When Norma Alcantar got a call last month from Judy Genshaft, the former University of South Florida president, she wondered what had happened.
She was pleasantly surprised to hear that she would be inducted into the Florida Inventors Hall of Fame. Genshaft had nominated her for the honor.
For Alcantar, a professor of chemical engineering who holds 22 patents, it was recognition for a lifetime of work. Much of her research focuses on using the gooey fluid found in cactus leaves for water filtration — something she credits her grandmother for teaching her.
Alcantar, who grew up in Mexico City, joined USF as a professor in 2003. When she arrived, her lab wasn’t ready yet, but she’d already hired a postdoctoral researcher to work with her, she said.
They wondered what they could do without a lab.
Alcantar was studying lubrication and friction at the time, and her postdoc went to the library and suggested studying a friction mechanism for oil in snakes.
“I was like ‘snakes’?” Alcantar recalled. “No.
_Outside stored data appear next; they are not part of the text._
theorem grantLease_frame {L : List StatePart} {s0 : State} {cluster slot : Nat} {c : CtxId} {a : Asker} {e : REntry} {va : Nat} {s : State}
    (hL : ∀ p ∈ [StatePart.od, .stored, .counters, .mgmt, .links, .intx, .fnCfg, .int, .capture, .ctxs, .cmds, .engines, .entries, .lookups, .peers, .windows, .coherence, .err, .power, .out], p ∈ L) (hok : SameBut L s0 s) :
    SameBut L s0 (grantLease cluster slot c a e va s) := by
  unfold grantLease
  repeat' first
    | with_reducible assumption
    | with_reducible exact .inl rfl
    | exact .inr (hL _ (by decide))
    | (extract_lets +onlyGivenNames x
       first
       | (refine sameStep (L := L) (s0 := s0) (x := x) (fun hx => ?_) ?_; clear_value x; rotate_left; subst x)
       | subst x)
    | with_reducible refine countPackage_frame (parts_sub (by decide) hL) ?_
    | with_reducible refine emit_frame (parts_sub (by decide) hL) ?_
    | with_reducible refine leasesEnded_frame (parts_sub (by decide) hL) ?_
    | with_reducible refine SameBut.ofPair ?_ (by with_reducible assumption)
    | intro _ _ _
    | intro _ _
    | intro _
    | split
    | (simp only [same_lit]; with_reducible refine SameLit.of ?_ ?_ ?_ ?_ ?_ ?_ ?_ ?_ ?_ ?_ ?_ ?_ ?_ ?_ ?_ ?_ ?_ ?_ ?_ ?_ ?_ ?_ ?_ ?_ ?_ ?_ ?_ ?_ ?_ ?_ ?_ ?_ ?_ ?_ ?_ ?_ ?_ ?_ ?_ ?_)
    | exact .inl rfl
    | dsimp only
    | dsimp only [id]

theorem holdLease_frame {L : List StatePart} {s0 : State} {cluster slot : Nat} {c : CtxId} {va : Nat} {need : Need} {s : State}
    (hL : ∀ p ∈ [StatePart.det], p ∈ L) (hok : SameBut L s0 s) :
    SameBut L s0 (holdLease cluster slot c va need s) := by
  unfold holdLease
  repeat' first
    | with_reducible assumption
    | with_reducible exact .inl rfl
    | exact .inr (hL _ (by decide))
    | (extract_lets +onlyGivenNames x
       first
       | (refine sameStep (L := L) (s0 := s0) (x := x) (fun hx => ?_) ?_; clear_value x; rotate_left; subst x)
       | subst x)
    | intro _ _ _
    | intro _ _
    | intro _
    | (simp only [same_lit]; with_reducible refine SameLit.of ?_ ?_ ?_ ?_ ?_ ?_ ?_ ?_ ?_ ?_ ?_ ?_ ?_ ?_ ?_ ?_ ?_ ?_ ?_ ?_ ?_ ?_ ?_ ?_ ?_ ?_ ?_ ?_ ?_ ?_ ?_ ?_ ?_ ?_ ?_ ?_ ?_ ?_ ?_ ?_)
    | exact .inl rfl
    | dsimp only
    | dsimp only [id]

theorem leaseRequest_frame {L : List StatePart} {s0 : State} {cluster slot : Nat} {c : CtxId} {va : Nat} {need : Need} {s : State}
    (hL : ∀ p ∈ [StatePart.od, .stored, .counters, .mgmt, .links, .intx, .fnCfg, .int, .capture, .ctxs, .cmds, .engines, .entries, .lookups, .peers, .windows, .coherence, .det, .err, .power, .out], p ∈ L) (hok : SameBut L s0 s) :
    SameBut L s0 (leaseRequest cluster slot c va need s) := by
  unfold leaseRequest
  repeat' first
    | with_reducible assumption
    | with_reducible exact .inl rfl
    | exact .inr (hL _ (by decide))
    | (extract_lets +onlyGivenNames x
       first
       | (refine sameStep (L := L) (s0 := s0) (x := x) (fun hx => ?_) ?_; clear_value x; rotate_left; subst x)
       | subst x)
    | with_reducible refine SameBut.ite ?_ ?_
    | with_reducible refine emit_frame (parts_sub (by decide) hL) ?_
    | with_reducible refine countFn_frame (parts_sub (by decide) hL) ?_
    | with_reducible refine holdLease_frame (parts_sub (by decide) hL) ?_
    | with_reducible refine translate_frame (parts_sub (by decide) hL) ?_
    | with_reducible refine grantLease_frame (parts_sub (by decide) hL) ?_
    | with_reducible refine denyLease_frame (parts_sub (by decide) hL) ?_
    | with_reducible refine SameBut.ofPair ?_ (by with_reducible assumption)
    | intro _ _ _
    | intro _ _
    | intro _
    | split
    | (simp only [same_lit]; with_reducible refine SameLit.of ?_ ?_ ?_ ?_ ?_ ?_ ?_ ?_ ?_ ?_ ?_ ?_ ?_ ?_ ?_ ?_ ?_ ?_ ?_ ?_ ?_ ?_ ?_ ?_ ?_ ?_ ?_ ?_ ?_ ?_ ?_ ?_ ?_ ?_ ?_ ?_ ?_ ?_ ?_ ?_)
    | exact .inl rfl
    | dsimp only
    | dsimp only [id]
I don’t like snakes. But that triggered my memory of something my grandma had taught me when I was in high school.”
Her grandmother, Balbina Zamora, had come to visit her and asked her about her day at school. Alcantar told her she was studying surfactants, chemicals used to reduce surface tension and clean water, clothes and hands.
Zamora said she knew all about them. Growing up, she was in charge of bringing river water to the farm she grew up on in Michoacan, Mexico with her own grandparents. Sometimes, if the water was dirty, she’d boil it with part of a cactus plant.
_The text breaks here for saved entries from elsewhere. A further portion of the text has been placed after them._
theorem leaveL0_frame {L : List StatePart} {s0 : State} {p : Nat} {s : State}
    (hL : ∀ p ∈ [StatePart.boot], p ∈ L) (hok : SameBut L s0 s) :
    SameBut L s0 (leaveL0 p s) := by
  unfold leaveL0
  repeat' first
    | with_reducible assumption
    | with_reducible exact .inl rfl
    | exact .inr (hL _ (by decide))
    | (extract_lets +onlyGivenNames x
       first
       | (refine sameStep (L := L) (s0 := s0) (x := x) (fun hx => ?_) ?_; clear_value x; rotate_left; subst x)
       | subst x)
    | with_reducible refine SameBut.ite ?_ ?_
    | intro _ _ _
    | intro _ _
    | intro _
    | split
    | (simp only [same_lit]; with_reducible refine SameLit.of ?_ ?_ ?_ ?_ ?_ ?_ ?_ ?_ ?_ ?_ ?_ ?_ ?_ ?_ ?_ ?_ ?_ ?_ ?_ ?_ ?_ ?_ ?_ ?_ ?_ ?_ ?_ ?_ ?_ ?_ ?_ ?_ ?_ ?_ ?_ ?_ ?_ ?_ ?_ ?_)
    | exact .inl rfl
    | dsimp only
    | dsimp only [id]

theorem linkLeavesL0_frame {L : List StatePart} {s0 : State} {p : Port} {s : State}
    (hL : ∀ p ∈ [StatePart.boot], p ∈ L) (hok : SameBut L s0 s) :
    SameBut L s0 (linkLeavesL0 p s) := by
  unfold linkLeavesL0
  repeat' first
    | with_reducible assumption
    | with_reducible refine SameBut.ite ?_ ?_
    | with_reducible refine leaveL0_frame (parts_sub (by decide) hL) ?_
    | intro _ _ _
    | intro _ _
    | intro _
    | split
    | dsimp only
    | dsimp only [id]

theorem enterD3_frame {L : List StatePart} {s0 : State} {g : Fun} {s : State}
    (hL : ∀ p ∈ [StatePart.counters, .links, .intx, .fnCfg, .fnState, .int, .ctxs, .boot, .out], p ∈ L) (hok : SameBut L s0 s) :
    SameBut L s0 (enterD3 g s) := by
  unfold enterD3
  repeat' first
    | with_reducible assumption
    | with_reducible exact .inl rfl
    | exact .inr (hL _ (by decide))
    | exact .inl fun _ => rfl
    | (extract_lets +onlyGivenNames x
       first
       | (refine sameStep (L := L) (s0 := s0) (x := x) (fun hx => ?_) ?_; clear_value x; rotate_left; subst x)
       | subst x)
    | with_reducible refine SameBut.ite ?_ ?_
    | with_reducible refine stallBegins_frame (parts_sub (by decide) hL) ?_
    | with_reducible refine modCfg_frame (parts_sub (by decide) hL) ?_
    | with_reducible refine settleIntx_frame (parts_sub (by decide) hL) ?_
    | with_reducible refine linkLeavesL0_frame (parts_sub (by decide) hL) ?_
    | with_reducible refine modPort_frame ?_ ?_ ?_ ?_ ?_ 
    | intro _ _ _
    | intro _ _
    | intro _
    | split
    | (simp only [same_lit]; with_reducible refine SameLit.of ?_ ?_ ?_ ?_ ?_ ?_ ?_ ?_ ?_ ?_ ?_ ?_ ?_ ?_ ?_ ?_ ?_ ?_ ?_ ?_ ?_ ?_ ?_ ?_ ?_ ?_ ?_ ?_ ?_ ?_ ?_ ?_ ?_ ?_ ?_ ?_ ?_ ?_ ?_ ?_)
    | exact .inl fun x => by (repeat' split) <;> rfl
    | exact .inl rfl
    | dsimp only
    | dsimp only [id]

theorem execPowerStateD3hot_frame {g : Fun} {s : State} :
    OutBut [StatePart.counters, .links, .intx, .fnCfg, .fnState, .int, .ctxs, .boot, .out] s (execPowerStateD3hot g s) := by
  unfold execPowerStateD3hot
  refine OutBut.of (fun L s0 hL hok => ?_)
  repeat' first
    | with_reducible assumption
    | with_reducible refine SameBut.ite ?_ ?_
    | with_reducible refine cfgWrite_frame (parts_sub (by decide) hL) ?_ ?_
    | with_reducible refine enterD3_frame (parts_sub (by decide) hL) ?_
    | intro _ _ _
    | intro _ _
    | intro _
    | split
    | dsimp only
    | dsimp only [id]

theorem leaveD3_frame {L : List StatePart} {s0 : State} {g : Fun} {s : State}
    (hL : ∀ p ∈ [StatePart.counters, .links, .intx, .requests, .ats, .fnCfg, .fnState, .int, .ctxs, .power, .out], p ∈ L) (hok : SameBut L s0 s) :
    SameBut L s0 (leaveD3 g s) := by
  unfold leaveD3
  repeat' first
    | with_reducible assumption
    | with_reducible exact .inl rfl
    | exact .inr (hL _ (by decide))
    | (extract_lets +onlyGivenNames x
       first
       | (refine sameStep (L := L) (s0 := s0) (x := x) (fun hx => ?_) ?_; clear_value x; rotate_left; subst x)
       | subst x)
    | with_reducible refine settleIntx_frame (parts_sub (by decide) hL) ?_
    | with_reducible refine stallEnds_frame (parts_sub (by decide) hL) ?_
    | with_reducible refine modCfg_frame (parts_sub (by decide) hL) ?_
    | intro _ _ _
    | intro _ _
    | intro _
    | (simp only [same_lit]; with_reducible refine SameLit.of ?_ ?_ ?_ ?_ ?_ ?_ ?_ ?_ ?_ ?_ ?_ ?_ ?_ ?_ ?_ ?_ ?_ ?_ ?_ ?_ ?_ ?_ ?_ ?_ ?_ ?_ ?_ ?_ ?_ ?_ ?_ ?_ ?_ ?_ ?_ ?_ ?_ ?_ ?_ ?_)
    | exact .inl rfl
    | dsimp only
    | dsimp only [id]

theorem execPowerStateD0_frame {g : Fun} {s : State} :
    OutBut [StatePart.counters, .links, .intx, .requests, .ats, .fnCfg, .fnState, .int, .ctxs, .power, .out] s (execPowerStateD0 g s) := by
  unfold execPowerStateD0
  refine OutBut.of (fun L s0 hL hok => ?_)
  repeat' first
    | with_reducible assumption
    | with_reducible refine SameBut.ite ?_ ?_
    | with_reducible refine cfgWrite_frame (parts_sub (by decide) hL) ?_ ?_
    | with_reducible refine leaveD3_frame (parts_sub (by decide) hL) ?_
    | intro _ _ _
    | intro _ _
    | intro _
    | split
    | dsimp only
    | dsimp only [id]

theorem dropAts_frame {L : List StatePart} {s0 : State} {g : Fun} {s : State}
    (hL : ∀ p ∈ [StatePart.requests, .ats, .cmds], p ∈ L) (hok : SameBut L s0 s) :
    SameBut L s0 (dropAts g s) := by
  unfold dropAts
  repeat' first
    | with_reducible assumption
    | with_reducible refine forgetAts_frame (parts_sub (by decide) hL) ?_
    | intro _ _ _
    | intro _ _
    | intro _
    | dsimp only
    | dsimp only [id]

theorem clearAts_frame {L : List StatePart} {s0 : State} {g : Fun} {pasid : Bool} {s : State}
    (hL : ∀ p ∈ [StatePart.requests, .ats, .fnCfg, .cmds], p ∈ L) (hok : SameBut L s0 s) :
    SameBut L s0 (clearAts g pasid s) := by
  unfold clearAts
  repeat' first
    | with_reducible assumption
    | with_reducible exact .inl rfl
    | exact .inr (hL _ (by decide))
    | (extract_lets +onlyGivenNames x
       first
       | (refine sameStep (L := L) (s0 := s0) (x := x) (fun hx => ?_) ?_; clear_value x; rotate_left; subst x)
       | subst x)
    | with_reducible refine SameBut.ite ?_ ?_
    | with_reducible refine dropWaits_frame (parts_sub (by decide) hL) ?_
    | with_reducible refine dropAts_frame (parts_sub (by decide) hL) ?_
    | with_reducible refine modCfg_frame (parts_sub (by decide) hL) ?_
    | intro _ _ _
    | intro _ _
    | intro _
    | split
    | (simp only [same_lit]; with_reducible refine SameLit.of ?_ ?_ ?_ ?_ ?_ ?_ ?_ ?_ ?_ ?_ ?_ ?_ ?_ ?_ ?_ ?_ ?_ ?_ ?_ ?_ ?_ ?_ ?_ ?_ ?_ ?_ ?_ ?_ ?_ ?_ ?_ ?_ ?_ ?_ ?_ ?_ ?_ ?_ ?_ ?_)
    | exact .inl rfl
    | dsimp only
    | dsimp only [id]

theorem execAtsPasidDisable_frame {g : Fun} {pasid : Bool} {s : State} :
    OutBut [StatePart.requests, .ats, .fnCfg, .cmds, .out] s (execAtsPasidDisable g pasid s) := by
  unfold execAtsPasidDisable
  refine OutBut.of (fun L s0 hL hok => ?_)
  repeat' first
    | with_reducible assumption
    | with_reducible refine cfgWrite_frame (parts_sub (by decide) hL) ?_ ?_
    | with_reducible refine clearAts_frame (parts_sub (by decide) hL) ?_
    | intro _ _ _
    | intro _ _
    | intro _
    | dsimp only
    | dsimp only [id]

theorem abortContexts_frame {L : List StatePart} {s0 : State} {g : Fun} {s : State}
    (hL : ∀ p ∈ [StatePart.counters, .requests, .int, .ctxs, .cmds, .engines, .lookups, .peers, .windows, .memory, .det, .draws, .out], p ∈ L) (hok : SameBut L s0 s) :
    SameBut L s0 (abortContexts g s) := by
  unfold abortContexts
  repeat' first
    | with_reducible assumption
    | with_reducible exact .inl rfl
    | exact .inr (hL _ (by decide))
    | (extract_lets +onlyGivenNames x
       first
       | (refine sameStep (L := L) (s0 := s0) (x := x) (fun hx => ?_) ?_; clear_value x; rotate_left; subst x)
       | (refine sameStep (L := L) (s0 := s0) (x := x.1) (fun hx => ?_) ?_; clear_value x; rotate_left; subst x)
       | subst x)
    | with_reducible refine SameBut.ite ?_ ?_
    | with_reducible refine foldState_frame (fun _ _ _ => ?_) ?_
    | with_reducible refine modCtx_frame (parts_sub (by decide) hL) ?_
    | with_reducible refine abortContext_frame (parts_sub (by decide) hL) ?_
    | intro _ _ _
    | intro _ _
    | intro _
    | split
    | (simp only [same_lit]; with_reducible refine SameLit.of ?_ ?_ ?_ ?_ ?_ ?_ ?_ ?_ ?_ ?_ ?_ ?_ ?_ ?_ ?_ ?_ ?_ ?_ ?_ ?_ ?_ ?_ ?_ ?_ ?_ ?_ ?_ ?_ ?_ ?_ ?_ ?_ ?_ ?_ ?_ ?_ ?_ ?_ ?_ ?_)
    | exact .inl rfl
    | dsimp only
    | dsimp only [id]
Alcantar questioned how adding something gooey would help.
Her grandmother told her it just does.
Alcantar told her postdoc about this, and because they didn’t have a lab, directed him to try “a quick and dirty experiment.”
“Two days later he came back and said ‘Yeah, it worked,’” she said.
Mud in the cactus water separated within 10 minutes compared to the other water sample without the cactus, which took about 18 hours, she said.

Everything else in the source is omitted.